## Description of the task
Transcribe exactly, and only, the lines from the one containing "def wF3 : State" through the last line of the data.

[Items from a dataset]
theorem witness_NeighbourPortsTrainAndListen :
    (∃ (s : State) (j : Fin 4), s.alive = true ∧ s.nbState j.val = 1 ∧
      (Assoc.getD (fun _ => 0) s.nbSt j.val + 16 ≤ s.time.catches))
    ∧ (∃ (s : State) (j : Fin 4) (delay : BitVec 20), s.alive = true ∧ s.nbState j.val = 2 ∧ delay.toNat < 61440 ∧
      s.flag (R.NEIGH_PORTj_CTL_AUTO j.val) = true)
    ∧ (∃ (s : State) (j : Fin 4) (delay : BitVec 20), s.alive = true ∧ s.nbState j.val = 2 ∧ delay.toNat < 61440 ∧
      (s.flag (R.NEIGH_PORTj_CTL_AUTO j.val) = true ∨ s.get (R.NEIGH_PORTj_COMP_COARSE j.val) = 14 - delay.toNat / 4096 ∧ State.fineAligns delay.toNat (s.get (R.NEIGH_PORTj_COMP_FINE j.val)) = true))
    ∧ (∃ (s : State) (j : Fin 4) (w : Byte), s.alive = true ∧ 2 ≤ s.nbState j.val ∧ ones w % 2 = 0 ∧ s.nbState j.val ≠ 3)
    ∧ (∃ (s : State) (j : Fin 4) (delay : BitVec 20), s.alive = true ∧ s.nbState j.val = 2 ∧ 61440 ≤ delay.toNat)
    ∧ (∃ (s : State) (j : Fin 4) (delay : BitVec 20), s.alive = true ∧ s.nbState j.val = 2 ∧ delay.toNat < 61440 ∧
      s.flag (R.NEIGH_PORTj_CTL_AUTO j.val) = false ∧
      (s.get (R.NEIGH_PORTj_COMP_COARSE j.val) ≠ 14 - delay.toNat / 4096 ∨ State.fineAligns delay.toNat (s.get (R.NEIGH_PORTj_COMP_FINE j.val)) = false))
    ∧ (∃ (s : State) (j : Fin 4), s.alive = true ∧ s.nbState j.val = 3)
    ∧ (∃ (s : State) (j : Fin 4) (w : Byte), s.alive = true ∧ 2 ≤ s.nbState j.val ∧ ones w % 2 = 0 ∧ s.nbState j.val = 3 ∧
      ((List.filter (fun t => decide (s.time.cr < t + 256)) (s.time.cr :: Assoc.getD (fun _ => []) s.nbErrs j.val)).length < 16) ∧
      ((s.time.cn - 16).toNat % 256 ≠ 0 ∨ Assoc.getD (fun _ => 0) s.nbMiss j.val = 0))
    ∧ (∃ (s : State) (j : Fin 4) (w : Byte), s.alive = true ∧ 2 ≤ s.nbState j.val ∧ ones w % 2 = 0 ∧ s.nbState j.val = 3 ∧
      (16 ≤ (List.filter (fun t => decide (s.time.cr < t + 256)) (s.time.cr :: Assoc.getD (fun _ => []) s.nbErrs j.val)).length ∨ (s.time.cn - 16).toNat % 256 = 0 ∧ 1 ≤ Assoc.getD (fun _ => 0) s.nbMiss j.val)) :=
  ⟨⟨wN1, j2, by decide +kernel⟩,
    ⟨wN2, j2, 0x1000, by decide +kernel⟩,
    ⟨wN2, j2, 0x1000, by decide +kernel⟩,
    ⟨wN2, j2, 0xC0, by decide +kernel⟩,
    ⟨wN2, j2, 0xF000, by decide +kernel⟩,
    ⟨wN2n, j2, 0x1000, by decide +kernel⟩,
    ⟨wN3, j2, by decide +kernel⟩,
    ⟨wN3, j2, 5, by decide +kernel⟩,
    ⟨wN3e, j2, 5, by decide +kernel⟩⟩

end Sys2Proof.Tests.Trigger

namespace Sys2Proof.Tests.Cal
open Sys2Proof.Machine

abbrev b0 : Fin 24 := 0
def bankIs (s : State) (f : BankCal → BankCal) : State := {s with banks := s.banks.set 0 (f (s.bank 0))}
def wB : State := on (on {wRun with time := {wRun.time with cr := 51200, cn := 51200, catches := 2000, lastCatch := 51200, catchDue := false}} 7 1) 0x10 1
def wPu1 : State := bankIs wB (fun k => {k with spare := spPowerup, attempt := 1, step := 2, stepSt := 1990, failed := [1]})
def wPu5 : State := bankIs wB (fun k => {k with spare := spPowerup, attempt := 1, step := 5, stepSt := 0, failed := [1]})
def wPu2 : State := bankIs wB (fun k => {k with spare := spPowerup, attempt := 2, step := 5, stepSt := 1, failed := [1], second := [1,2], stuckPu := [7]})
def wStS : State := bankIs wB (fun k => {k with spare := spSelftest, step := 3, stepSt := 1990})
def wOv (c : Compare) : State := {bankIs wB (fun k => {k with spare := spOverlapOn, reach := true, ovl := none, cmp := c}) with time := {wB.time with cn := 51200+130}}
def wSe : State := bankIs wB (fun k => {k with spare := spSelftest, phaseSt := 100, puDone := true, stFor := none})
def wSeF : State := bankIs wSe (fun k => {k with stFor := some 4, queue := [1,2,3,5]})
def wSe6 : State := bankIs wSeF (fun k => {k with step := 6})
def wSe7 : State := bankIs wSe (fun k => {k with step := 7})
def wStk : State := {(bankIs wB (fun k => {k with runs := List.replicate 33 ⟨5, 261, []⟩, hot := [(3, 50000), (32, 50000)]})).set (R.BANK_CHi_POWER 0x10 3) 1 with words := [((4*51200 - 5) * 1024 + 3, 9), ((4*51200 - 6) * 1024 + 3, 9), ((4*51200 - 2) * 1024 + 4, 9)]}
def wEn : Entry := { noEntry with anchor := 40000, type := 3, evNo := 21, word1 := 77, word3 := 78, hub := 5 }
def wF0 : State := {on wB 0x30 1 with accQ := [wEn, wEn]}
def wF1 : State := {on wF0 0x38 1 with records := [1,2,3]}
def wFg : Frag := {noFrag with id := 7, w2 := 0x80000000}
def wF3 : State := {wF1 with frags := [wFg]}
def wFgN : Frag := {wFg with w2 := 0, banks := [⟨[1], [[1,2,3],[4,5]], [], 0⟩]}
def wF5 : State := {wF1 with frags := [wFgN], engines := (List.range 64).map (fun n => (n, ⟨9, 0, [1,2,3], false, true, 100, 0, none⟩))}
def wBp : BankPart := ⟨[1], [[1,2,3],[4,5]], [], 0⟩
def wFgL : Frag := {wFg with read := true, banks := [wBp], chanFlush := true}
def wEg : Engine := ⟨7, 0, [1,2,3], false, true, 100, 0, none⟩
def wLs : State := {on wB 0x39 1 with frags := [wFgL]}
def wEgL : Engine := ⟨7, 0, [1,2,3], true, false, 100, 0, some 2⟩
def wLsFull : State := {wLs with engines := (List.range 64).map (fun n => (n, wEg))}
def wLsL : State := {wLs with engines := [(5, wEgL)]}
def wFd : Frag := {wFgL with banks := [{wBp with stage := 2}], recs := [4,5], classA := true}
def wFdB : Frag := {wFd with classA := false}
def wD0 : State := {wB with frags := [wFd, wFg]}
def big (n : Nat) : Held := ⟨1, List.replicate n 0, 5, true, 0, 0, false, 0, [], false, true⟩
def wD2 : State := {wB with frags := [wFdB], held := [big 1000000]}
def wD4 : State := {wD0 with offer := some (big 5)}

## Worked solution
def wF3 : State := {wF1 with frags := [wFg]}
def wFgN : Frag := {wFg with w2 := 0, banks := [⟨[1], [[1,2,3],[4,5]], [], 0⟩]}
def wF5 : State := {wF1 with frags := [wFgN], engines := (List.range 64).map (fun n => (n, ⟨9, 0, [1,2,3], false, true, 100, 0, none⟩))}
def wBp : BankPart := ⟨[1], [[1,2,3],[4,5]], [], 0⟩
def wFgL : Frag := {wFg with read := true, banks := [wBp], chanFlush := true}
def wEg : Engine := ⟨7, 0, [1,2,3], false, true, 100, 0, none⟩
def wLs : State := {on wB 0x39 1 with frags := [wFgL]}
def wEgL : Engine := ⟨7, 0, [1,2,3], true, false, 100, 0, some 2⟩
def wLsFull : State := {wLs with engines := (List.range 64).map (fun n => (n, wEg))}
def wLsL : State := {wLs with engines := [(5, wEgL)]}
def wFd : Frag := {wFgL with banks := [{wBp with stage := 2}], recs := [4,5], classA := true}
def wFdB : Frag := {wFd with classA := false}
def wD0 : State := {wB with frags := [wFd, wFg]}
def big (n : Nat) : Held := ⟨1, List.replicate n 0, 5, true, 0, 0, false, 0, [], false, true⟩
def wD2 : State := {wB with frags := [wFdB], held := [big 1000000]}
def wD4 : State := {wD0 with offer := some (big 5)}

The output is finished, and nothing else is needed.